Please note that in the example above the SLURM submit script requested and locked one compute node and all the memory in it.

To run GaussView5 you must obtain an interactive node using SLURM. Login to this node and run "gview &". Make sure correct modules are loaded in the order indicated and the proper "source" command is also in your .bashrc. As with gaussian-09 you must be added to the gaussian users group on Discovery Cluster.

Once you exit gview logout from the interactive node assigned to you by SLURM, and execute "scancel job_id" to kill the interactive job that you used to run gview.

9) Submitting and Running Jobs on the GPU Queue "par-gpu":
Jobs (Interactive or Batch) should be run on this queue only if using CUDA. This queue is not for jobs that do not make use of the GPU present in these nodes. The entire NVIDIA GPU computing SDK and CUDA Toolkit is available on the Discovery Cluster. The SLURM templates are the same as that for the 10Gb/s TCP-IP backplane for interactive jobs here, and for batch jobs here. To use the CUDA SDK and Toolkit load the correct module via your .bashrc. Type "module whatis cuda-7.0" or "module whatis cuda-6.5" to see usage instructions.

Examples are available here for CUDA. I have a copy of my notes here on CUDA / OPENCL - MPI that may be helpful to Discovery Cluster users. This gives among other things examples of using CUDA SDK or OPENCL to run hybrid GPGPU / MPI code on the Discovery Cluster. Replace any LSF submit scripts in it with SLURM submit scripts. Contact me directly if you have any questions at n.roy@neu.edu.

If you do use or plan to use the "par-gpu"/"par-gpu-2" partition on the Discovery Cluster please note and ensure the following without exception:

1) The "par-gpu" partition consists of 32 compute nodes, where each compute node has only one NVIDIA Tesla K-20m GPU. The "par-gpu-2" partition consists of 16 compute nodes, where each compute node has only one NVIDIA Tesla K-40m GPU.

2a) Each compute node in par-gpu has 32 logical cores, hence 32 SLURM compute slots per node. There are 32 compute nodes, and hence 32 GPU's in this queue.
2b) Each compute node in par-gpu-2 has 48 logical cores, hence 48 SLURM compute slots per node. There are 16 compute nodes, and hence 16 GPU's in this queue.

3) When submitting and running interactive or batch jobs use all 32 or 48 cores in every compute node.

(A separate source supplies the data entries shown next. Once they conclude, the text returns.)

-- ==== Sys2Proof/Machine/Walk.lean ====
section
/-! DEFINITION. Translation (R195 to R200): the walk, the permissions and apertures of each access, the order in which its
failures are reported, and the accessed and dirty bits. The device may cache entries (R201); this one never does. -/

namespace Sys2Proof.Machine

/-- What an access needs of its leaf (R198): read, write, execute, seam. -/
structure Need where
  rd : Bool
  wr : Bool
  ex : Bool
  sm : Bool
  deriving DecidableEq, Repr

def Need.read : Need := ⟨true, false, false, false⟩
def Need.write : Need := ⟨false, true, false, false⟩
def Need.both : Need := ⟨true, true, false, false⟩
def Need.fetch : Need := ⟨false, false, true, false⟩

/-- KIND of R211 and R227: bit 0 read, bit 1 write, bit 2 execute. -/
def Need.kind (n : Need) : BitVec 3 := BitVec.ofBool n.ex ++ BitVec.ofBool n.wr ++ BitVec.ofBool n.rd

/-- Which apertures an access admits (R199): a naturally aligned XMEM access admits every one, and reaches MMIO through
AP 2 when it has 8 bytes (device); with fewer (narrow) it reaches no register there (R199, R302); an atomic admits AP 0 only; any other AP 0 and 1. -/
inductive Ap where
  | device | narrow | atomic | plain
  deriving DecidableEq, Repr

/-- Why a translation gives no address: a page fault at a level with a reason, ACCESS with a reason (R199, R211), or an
uncorrectable error in what the walk reads: its address and memory number (R227, R340). -/
inductive Miss where
  | page (level reason : Nat)
  | access (reason : Nat)
  | broken (pa mem : Nat)
  deriving DecidableEq, Repr

/-- What a walk finds: the address, the leaf's fields, and the entry itself. -/
structure Leaf where
  pa : Nat
  ap : Nat
  lay : Lay
  shp : Nat
  level : Nat
  entry : Nat
  w0 : Nat
  deriving DecidableEq, Repr

def bit (w n : Nat) : Bool := w / 2 ^ n % 2 == 1
def field (w lo n : Nat) : Nat := w / 2 ^ lo % 2 ^ n

/-- An entry with V = 1 that is malformed at level lev (R195, R196); pkg is the walking package. -/
def malformed (pkg lev w0 w1 : Nat) : Bool :=
  let leaf := bit w0 1
  let pa := field w0 24 36 * 2 ^ 16
  field w0 60 4 != 0 || field w0 17 7 != 0 ||
  (leaf && decide (3 ≤ lev)) || (!leaf && lev == 0) ||
  (leaf && lev == 2 && pa / 2 ^ 16 % 2 ^ 16 != 0) || (leaf && lev == 1 && pa / 2 ^ 16 % 2 ^ 8 != 0) ||
  (leaf && (decide (3 ≤ field w0 9 3) || decide (4 ≤ field w0 12 4) || (field w0 12 4 == 3 && field w1 0 8 == 0))) ||
  (!leaf && (field w0 2 15 != 0 || field w1 0 8 != 0 || pa / 2 ^ 46 != pkg))

/-- Low bit of the index of each level, from level 5 downward, with the index width (R195). -/
def walkLevels : List (Nat × Nat × Nat) := [(5, 64, 8), (4, 52, 12), (3, 40, 12), (2, 32, 8), (1, 24, 8), (0, 16, 8)]

/-- The walk from a table base over the remaining levels (R195). -/
def State.walkFrom (s : State) (pkg va : Nat) : Nat → List (Nat × Nat × Nat) → Except Miss Leaf
  | _, [] => .error (.page 0 1)
  | base, (lev, lo, wd) :: t =>
    let entry := base + field va lo wd * 16
    let w0 := leNat (s.bytesAt false entry 8)
    let w1 := leNat (s.bytesAt false (entry + 8) 8)
    if !bit w0 0 then .error (.page lev 0)
    else if malformed pkg lev w0 w1 then .error (.page lev 1)
    else
      let pa := field w0 24 36 * 2 ^ 16
      if bit w0 1 then
        .ok { pa := pa / 2 ^ lo * 2 ^ lo + va % 2 ^ lo
              ap := field w0 9 3
              lay := ⟨field w0 9 3 == 1, bit w0 16, field w0 12 4, 0, 2 ^ lo / 128⟩
              shp := field w1 0 8
              level := lev
              entry := entry
              w0 := w0 }
      else State.walkFrom s pkg va pa t

/-- The walk of a virtual address under a PTROOT, by an agent of package pkg: a ROOT of another package stops it at level 5
(R195). -/
def State.walk (s : State) (pkg : Nat) (root : Word) (va : Nat) : Except Miss Leaf :=
  let base := field root.toNat 16 36 * 2 ^ 16
  if base / 2 ^ 46 ≠ pkg then .error (.page 5 1) else s.walkFrom pkg va base walkLevels

/-- The shape record of a tensor leaf: valid, zero fields zero, RL not 0 (R305); an SHP of 64 or more has none. -/
def State.shapeOk (s : State) (root : Word) (shp : Nat) : Bool :=
  let pa := field root.toNat 16 36 * 2 ^ 16 + 0x1000 + 16 * shp
  let w0 := leNat (s.bytesAt false pa 8)
  let w1 := leNat (s.bytesAt false (pa + 8) 8)
  decide (shp < 64) && bit w0 0 && field w0 1 15 == 0 && field w0 16 16 != 0 && field w0 32 32 == 0 && w1 == 0

/-- Lines per tile row of a shape record (R305). -/
def State.shapeRl (s : State) (root : Word) (shp : Nat) : Nat :=
  field (leNat (s.bytesAt false (field root.toNat 16 36 * 2 ^ 16 + 0x1000 + 16 * shp) 8)) 16 16

/-- The access a leaf admits, in the order of R199: permission (0), aperture (1), no memory (3). The address is the
resolved one. -/
def State.leafMiss (s : State) (pkg : Nat) (root : Word) (l : Leaf) (pa : Nat) (n : Need) (ap : Ap) : Option Nat :=
  let perm := (!n.rd || bit l.w0 2) && (!n.wr || bit l.w0 3) && (!n.ex || bit l.w0 4) && (!n.sm || bit l.w0 5)
  let apOk := match ap with
    | .device => l.ap == 2 || !inMmio pa
    | .narrow => !inMmio pa || (l.ap == 2 && s.seen pkg pa == .nothing)
    | .atomic => l.ap == 0 && !inMmio pa
    | .plain => l.ap != 2 && !inMmio pa
  if !perm then some 0
  else if !apOk then some 1
  else if inHbm pa && l.lay.sk == 3 && !s.shapeOk root l.shp then some 1
  else if s.seen pkg pa == .nothing then some 3
  else none

/-- Set AC, and DT for a write, in the entry (R200). -/
def State.setUsed (s : State) (l : Leaf) (wr : Bool) : State :=
  let w := l.w0 ||| 0x80 ||| (if wr then 0x100 else 0)
  if w = l.w0 then s else s.putBytes none Lay.plain l.entry (leBytes 8 w)

/-- Who translates: the context served, its package, and its tables. -/
structure View where
  ctx : Option Nat
  pkg : Nat
  root : Word
  deriving DecidableEq, Repr

/-- The entries that a walk reads, from the first table on (R195). -/
def State.walkReads (s : State) (pkg va : Nat) : Nat → List (Nat × Nat × Nat) → List Nat
  | _, [] => []
  | base, (lev, lo, wd) :: t =>
    let entry := base + field va lo wd * 16
    let w0 := leNat (s.bytesAt false entry 8)
    let w1 := leNat (s.bytesAt false (entry + 8) 8)
    entry :: (if !bit w0 0 || malformed pkg lev w0 w1 || bit w0 1 then []
      else State.walkReads s pkg va (field w0 24 36 * 2 ^ 16) t)

/-- One read of a walk: it wakes the pseudo-channel it reaches, and is a read of the units it needs (R307, R340). -/
def State.readEntry (s : State) (e : Nat) : State × Option Nat :=
  let t := s.wake Lay.plain e 16
  if t.bad = [] then (t, none)
  else t.readUnits Lay.plain (if inHbm e then t.partUnits false e 16 else unitsAt 3 e 16)

/-- Reads in order, up to the first that meets an error: its address. -/
def State.readEntries (s : State) : List Nat → State × Option Nat
  | [] => (s, none)
  | e :: es =>
    match s.readEntry e with
    | (t, some pa) => (t, some pa)
    | (t, none) => State.readEntries t es

/-- The reads of a walk: of its entries, and of the shape record of a tensor leaf (R195, R305). -/
def State.readWalk (s : State) (v : View) (va : Nat) : State × Option Nat :=
  let base := field v.root.toNat 16 36 * 2 ^ 16
  if (s.chans = [] && s.bad = []) || base / 2 ^ 46 != v.pkg then (s, none)
  else
    let shape := match s.walk v.pkg v.root va with
      | .ok l => if inHbm l.pa && l.lay.sk == 3 then [base + 0x1000 + 16 * l.shp] else []
      | .error _ => []
    s.readEntries (s.walkReads v.pkg va base walkLevels ++ shape)

/-- Translate one access (R195 to R200): the state with the used bits set, and the leaf with its resolved address. -/
def State.translate (s0 : State) (v : View) (va : Nat) (n : Need) (ap : Ap) : State × Except Miss Leaf :=
  match s0.readWalk v va with
  | (s, some pa) => (s, .error (.broken pa (s.place pa).memNo))
  | (s, none) =>
    match s.walk v.pkg v.root va with
    | .error e => (s, .error e)
    | .ok l =>
      let pa := resolve v.ctx l.pa
      match s.leafMiss v.pkg v.root l pa n ap with
      | some r => (s, .error (.access r))
      | none =>
        let rl := if inHbm pa && l.lay.sk == 3 then s.shapeRl v.root l.shp else 0
        (s.setUsed l n.wr, .ok { l with pa := pa, lay := { l.lay with rl := rl } })

end Sys2Proof.Machine
end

This way SLURM will close the node to other users. Every node is locked down and no one but you will use the GPU. If you do not do this SLURM may assign another user to the same node who will then begin using the same GPU. You do not want this. For debugging, code development, test and production runs you want one or more GPU(s) for yourself.

4) For interactive jobs get an exclusive compute node as is shown HERE.

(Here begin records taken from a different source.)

-- ==== Sys2Proof/Machine/Convert.lean ====
section
/-! DEFINITION. Conversion, block quantization, bitplane split and join: VCVT (R85 to R89). -/

namespace Sys2Proof.Machine

/-- Where element i of vector g of a conversion side lies: its width w, the narrower width wn (R85). -/
def State.sideAt (s : State) (base : VReg) (w wn g i : Nat) : VReg × Nat :=
  if w = wn then (regAt base g, i)
  else
    let e := s.vlmax w
    (regAt base (g * (w / wn) + i / e), i % e)

def State.sideElem (s : State) (base : VReg) (w wn g i : Nat) : Nat :=
  let p := s.sideAt base w wn g i
  s.elemAt p.1 w p.2

/-- What a conversion side reads. -/
def State.sideReads (s : State) (base : VReg) (w wn n : Nat) (is : List Nat) : List Read :=
  (List.range n).flatMap fun g => is.map fun i =>
    let p := s.sideAt base w wn g i
    ⟨g, p.1, w, [(p.2, i)]⟩

/-- Write elements of vector g of a conversion side, register by register. -/
def State.putSide (s : State) (base : VReg) (w wn g : Nat) (res : List (Nat × Nat)) : State :=
  if w = wn then s.putElems (regAt base g) w res
  else
    let e := s.vlmax w
    (List.range (w / wn)).foldl (fun t j =>
      t.putElems (regAt base (g * (w / wn) + j)) w
        ((res.filter fun p => p.1 / e == j).map fun p => (p.1 % e, p.2))) s

/-- The elements a conversion acts on: inside a block, those whose destination position the lane holds (R124). -/
def State.sideReach (s : State) (w wn : Nat) : List Nat :=
  match s.laneSel with
  | none => List.range s.vlg
  | some l => (List.range s.vl).filter fun i => (if w = wn then i else i % s.vlmax w) * w / 64 == l

/-- Integer formats of every width. -/
def isAnyInt (f : Fmt) : Bool := f.isInt || f == .i4

/-- One element converted (R86). -/
def convertElem (dst src : Fmt) (m : VMods) (a : Nat) : Nat :=
  if isAnyInt dst && isAnyInt src then fitInt dst.width m.u m.sat (intOf src.width m.u a)
  else Machine.encode dst m.u m.rnd m.sat (elemVal src m.u a)

/-- The shape of the element-wise conversions: op of vector g and element i. -/
def State.convertOp (s : State) (extra : Option Trap) (dst src : Fmt) (n : Nat) (vd : VReg) (pm : MReg) (reads : List Read)
    (op : Nat → Nat → Nat) : Out :=
  let wn := min dst.width src.width
  .next <| s.laneOp ((s.configTrap .vq wn s.vlg).or extra) reads fun lim =>
    (List.range n).foldl (fun t g =>
      t.putSide vd dst.width wn g <| (s.sideReach dst.width wn).filterMap fun i =>
        if lim ≤ i then none else if s.vl ≤ i then some (i, 0) else if s.maskBit pm i then some (i, op g i) else none) s

def execVcvt (o : VCvtOp) (s : State) : Out :=
  let n := grpSize o.m.grp
  let wn := min o.dst.width o.src.width
  let act := (s.sideReach o.dst.width wn).filter (s.active o.pm)
  s.convertOp none o.dst o.src n o.vd o.pm (s.sideReads o.va o.src.width wn n act) fun g i =>
    convertElem o.dst o.src o.m (s.sideElem o.va o.src.width wn g i)

/-- FORMAT where VCFG.BLK is 0 (R87, R88, R94). -/
def State.blockTrap (s : State) : Option Trap := if s.blk = 0 then some (formatTrap .vq 4) else none

/-- vdqnt (R88): the element times its block's scale, rounded once; a scale of 0xFF gives NaN. -/
def dequantElem (dst src : Fmt) (m : VMods) (sc a : Nat) : Nat :=
  if sc = 0xFF then canonicalNaN dst
  else Machine.encode dst false m.rnd m.sat ((elemVal src m.u a).scale ((sc : Int) - 127))

def execVdqnt (o : VQntOp) (s : State) : Out :=
  let n := grpSize o.m.grp
  let wn := min o.dst.width o.src.width
  let act := s.actives wn o.pm
  s.convertOp s.blockTrap o.dst o.src n o.vd o.pm
    (s.sideReads o.va o.src.width wn n act ++
      (List.range n).map fun g => ⟨g, regAt o.vc g, 8, act.map fun i => (i / s.blk, i)⟩) fun g i =>
      dequantElem o.dst o.src o.m (s.elemAt (regAt o.vc g) 8 (i / s.blk)) (s.sideElem o.va o.src.width wn g i)

/-- Exponent of the destination's largest finite value (R87). -/
def quantEmax (f : Fmt) (u : Bool) : Int :=
  match f with
  | .fp4 => 2
  | .fp8a => 8
  | .fp8b => 15
  | .i8 => if u then 7 else 6
  | _ => if u then 3 else 2

/-- The scale of a block from its active values (R87). -/
def quantScale (dst : Fmt) (u : Bool) (xs : List FVal) : Nat :=
  let finite (x : FVal) : Bool := match x with
    | .fin _ _ _ => true
    | _ => false
  if !xs.all finite then 0xFF
  else
    match (xs.filter fun x => !x.isZero).map FVal.ilog2 with
    | [] => 127
    | e :: t => (max 0 (min 254 (t.foldl max e - quantEmax dst u + 127))).toNat

/-- One element quantized under its block's scale (R87). -/
def quantElem (dst : Fmt) (m : VMods) (sc : Nat) (x : FVal) : Nat :=
  if sc = 0xFF then 0 else Machine.encode dst m.u m.rnd true (x.scale (127 - (sc : Int)))

/-- The codes of block b of register g under its scale, below lim. -/
def State.blockCodes (s : State) (o : VQntOp) (lim g b sc : Nat) : List (Nat × Nat) :=
  let wn := min o.dst.width o.src.width
  (((List.range s.blk).map (s.blk * b + ·)).filter fun i => s.active o.pm i && decide (i < lim)).map fun i =>
    (i, quantElem o.dst o.m sc (elemVal o.src false (s.sideElem o.va o.src.width wn g i)))

/-- The scale of block b of register g, none where no element of it below lim is active; free where an active element of it reads a
failing entry: R53 has the elements below that one complete, and no rule gives the scale (log 5, DESIGN CHOICE). -/
def State.blockScale (s : State) (o : VQntOp) (lim fresh g b : Nat) : Option Nat :=
  let wn := min o.dst.width o.src.width
  let act := ((List.range s.blk).map (s.blk * b + ·)).filter (s.active o.pm)
  let bad (i : Nat) : Bool :=
    let p := s.sideAt o.va o.src.width wn g i
    s.isBad p.1 o.src.width p.2
  if !act.any (decide <| · < lim) then none
  else if act.any bad then some (Config.freeByte fresh).toNat
  else some (quantScale o.dst o.m.u (act.map fun i => elemVal o.src false (s.sideElem o.va o.src.width wn g i)))

/-- One block of vqnt, as s reads: its padding, then its scale, then its codes (R87). -/
def State.quantBlock (s : State) (o : VQntOp) (lim g : Nat) (t : State) (b : Nat) : State :=
  let wn := min o.dst.width o.src.width
  let pad := ((List.range s.blk).map (s.blk * b + ·)).filter fun i => decide (s.vl ≤ i) && decide (i < lim)
  let t1 := t.putSide o.vd o.dst.width wn g (pad.map fun i => (i, 0))
  match s.blockScale o lim t.fresh g b with
  | none => t1
  | some sc => ({ t1 with fresh := t1.fresh + 1 }.putElems (regAt o.vc g) 8 [(b, sc)]).putSide o.vd o.dst.width wn g (s.blockCodes o lim g b sc)

/-- vqnt (R87): every block with an active element below lim gets its scale, and its codes below lim (R53); padding is +0 in every
block. -/
def execVqnt (o : VQntOp) (s : State) : Out :=
  let n := grpSize o.m.grp
  let wn := min o.dst.width o.src.width
  .next <| s.laneOp ((s.configTrap .vq wn s.vlg).or s.blockTrap) (s.sideReads o.va o.src.width wn n (s.actives wn o.pm))
    fun lim => (List.range n).foldl (fun t g => (List.range (s.vlg / s.blk)).foldl (s.quantBlock o lim g) t) s

/-! Bitplanes (R66, R89): G is 1; the plane operand is a group of 8. -/

def execVbpsplit (o : VCvtOp) (s : State) : Out :=
  let act := s.actives 1 o.pm
  .next <| s.laneOp (s.configTrap .vq 1 s.vlg) (s.sideReads o.va 8 1 1 act) fun lim =>
    s.putGroup o.vd 8 1 fun j => s.results 1 o.pm lim fun i => some ((s.sideElem o.va 8 1 0 i).testBit (7 - j)).toNat

/-- The INT8 whose bit 7 - j is bit i of plane j. -/
def State.joinElem (s : State) (va : VReg) (i : Nat) : Nat :=
  (List.range 8).foldl (fun v j => v + s.elemAt (regAt va j) 1 i * 2 ^ (7 - j)) 0

def execVbpjoin (o : VCvtOp) (s : State) : Out :=
  .next <| s.laneOp (s.configTrap .vq 1 s.vlg) (groupReads o.va 8 1 (s.actives 1 o.pm)) fun lim =>
    s.putSide o.vd 8 1 0 (s.results 1 o.pm lim fun i => some (s.joinElem o.va i))

end Sys2Proof.Machine
end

5) For batch jobs the "#SBATCH" directives must include all of the following in addition to the other ones:

a) #SBATCH -n 32 or -n 48
(or multiples of 32 or 48)
b) #SBATCH --exclusive
c) #SBATCH --partition par-gpu or par-gpu-2
d) #SBATCH -N 1
(or 2 if -n 64/96, 3 if -n 96/144 etc)

(Note -n above should be a multiple of 32/48 if you want more than one node for a batch run. Please also note time limit for these partitions for both interactive and batch runs is 24 hours.)

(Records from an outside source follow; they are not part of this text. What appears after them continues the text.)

-- ==== Sys2Proof/Machine/Permute.lean ====
section
/-! DEFINITION. Permutes and moves: VPERM (R91). -/

namespace Sys2Proof.Machine

/-- A slide: f names the source element of element i, or says what is written without one (none: unchanged). -/
def State.permute (s : State) (f : Fmt) (n : Nat) (vd va : VReg) (pm : MReg) (extra : List Read)
    (src : Nat → Nat → Option (Option Nat)) : Out :=
  let w := f.width
  let used := (List.range n).map fun g => ⟨g, regAt va g, w, (s.actives w pm).filterMap fun i => (src g i).join.map (·, i)⟩
  s.elementwise f n vd pm (used ++ extra) fun g i =>
    match src g i with
    | none => none
    | some none => some 0
    | some (some j) => some (s.elemAt (regAt va g) w j)

def execVslup (o : VSlideOp) (s : State) : Out :=
  let k := s.vcount o.n
  s.permute o.fmt (grpSize o.m.grp) o.vd o.va o.pm [] fun _ i => if k ≤ i then some (some (i - k)) else none

def execVsldn (o : VSlideOp) (s : State) : Out :=
  let k := s.vcount o.n
  s.permute o.fmt (grpSize o.m.grp) o.vd o.va o.pm [] fun _ i => some (if i + k < s.vl then some (i + k) else none)

/-- The index of a gather is the element's pattern read unsigned. -/
def execVgath (o : VPairOp) (s : State) : Out :=
  let n := grpSize o.m.grp
  let w := o.fmt.width
  s.permute o.fmt n o.vd o.va o.pm (groupReads o.vb n w (s.actives w o.pm)) fun g i =>
    let x := s.elemAt (regAt o.vb g) w i
    some (if x < s.vl then some x else none)

/-- vcomp and vexpd write every element below VL: MK selects instead of predicating. -/
def State.selectOp (s : State) (o : VUnOp) (src : Nat → Option Nat) : Out :=
  let n := grpSize o.m.grp
  let w := o.fmt.width
  let used := (List.range n).map fun g => ⟨g, regAt o.va g, w, (List.range s.vl).filterMap fun i => (src i).map (·, i)⟩
  s.elementwise o.fmt n o.vd 0 used fun g i =>
    some (match src i with
      | some j => s.elemAt (regAt o.va g) w j
      | none => 0)

def execVcomp (o : VUnOp) (s : State) : Out :=
  let sel := (List.range s.vl).filter (s.maskBit o.pm)
  s.selectOp o fun i => sel[i]?

def execVexpd (o : VUnOp) (s : State) : Out :=
  s.selectOp o fun i =>
    if s.maskBit o.pm i then some ((List.range i).filter (s.maskBit o.pm)).length else none

/-- FORM 00 spreads element 0 of VA + g; the others the value of R74. -/
def execVbcast (o : VBcastOp) (s : State) : Out :=
  let n := grpSize o.m.grp
  let w := o.fmt.width
  let first : List (Nat × Nat) := ((s.actives w o.pm).take 1).map (0, ·)
  let used : List Read := match o.b with
    | .vec r => (List.range n).map fun g => ⟨g, regAt r g, w, first⟩
    | _ => []
  s.elementwise o.fmt n o.vd o.pm used fun g _ => some (s.second o.fmt o.b g 0)

/-- vmvx reads element 0 whatever VL and the mask say, and is not held to VLMAX of its format (R91; log 11, DEDUCED). -/
def execVmvx (o : VMvxOp) (s : State) : Out :=
  s.draining drainLanes <| .next <|
    if s.badConfig then s.raise (formatTrap .vq 2)
    else
      let used : List Read := [⟨0, o.va, o.fmt.width, [(0, 0)]⟩]
      match s.sliceStop used with
      | some (g, i) => (s.readSlices used).raise (sliceTrap .vq g i)
      | none =>
        let v := s.elemAt o.va o.fmt.width 0
        ((s.readSlices used).wx o.rd (BitVec.ofNat 64 (if o.fmt.isInt && !o.m.u then sext64 o.fmt.width v else v))).adv

def execVmvv (o : VUnOp) (s : State) : Out := lane1 (fun _ _ a => a) o s

def execVid (o : VIdOp) (s : State) : Out :=
  s.elementwise o.fmt (grpSize o.m.grp) o.vd o.pm [] fun _ i => some (i % 2 ^ o.fmt.width)

end Sys2Proof.Machine
end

10) Submitting and Running Stata (version 14) Jobs

Type "module whatis stata-14" to see usage details for Stata version 14 on Discovery Cluster. Typically Stata can be run interactively or in batch mode. An example of an interactive Stata session is shown below. Note that SLURM is used to get a node, then the node is logged into with either the -X or -Y option for X11 forwarding and Stata is launched. (Click any image below for better resolution. Use the back button of your browser to go back.)

slurm_13
slurm_14

After use exit from Stata and exit as shown above from the node and use scancel to kill the interactive job.

If you want to run Stata in batch mode you will need a SLURM submit script similar to that shown below. You will also need an appropriate *.do Stata "do" file in your work directory. "stata -b" directive tells Stata to run in batch mode. Finally submit the SLURM submit script using "sbatch sumbit.bash" where in this case as shown below "submit.bash" is the name of the SLURM sumbit script. (If needed click image below for better resolution.)

slurm_15

Note this module will provide stata, xstata, stata-se, xstata-se, stata-sm and xstata-sm. Note stata-mp and xstata-mp will not run as we are not licensed for it.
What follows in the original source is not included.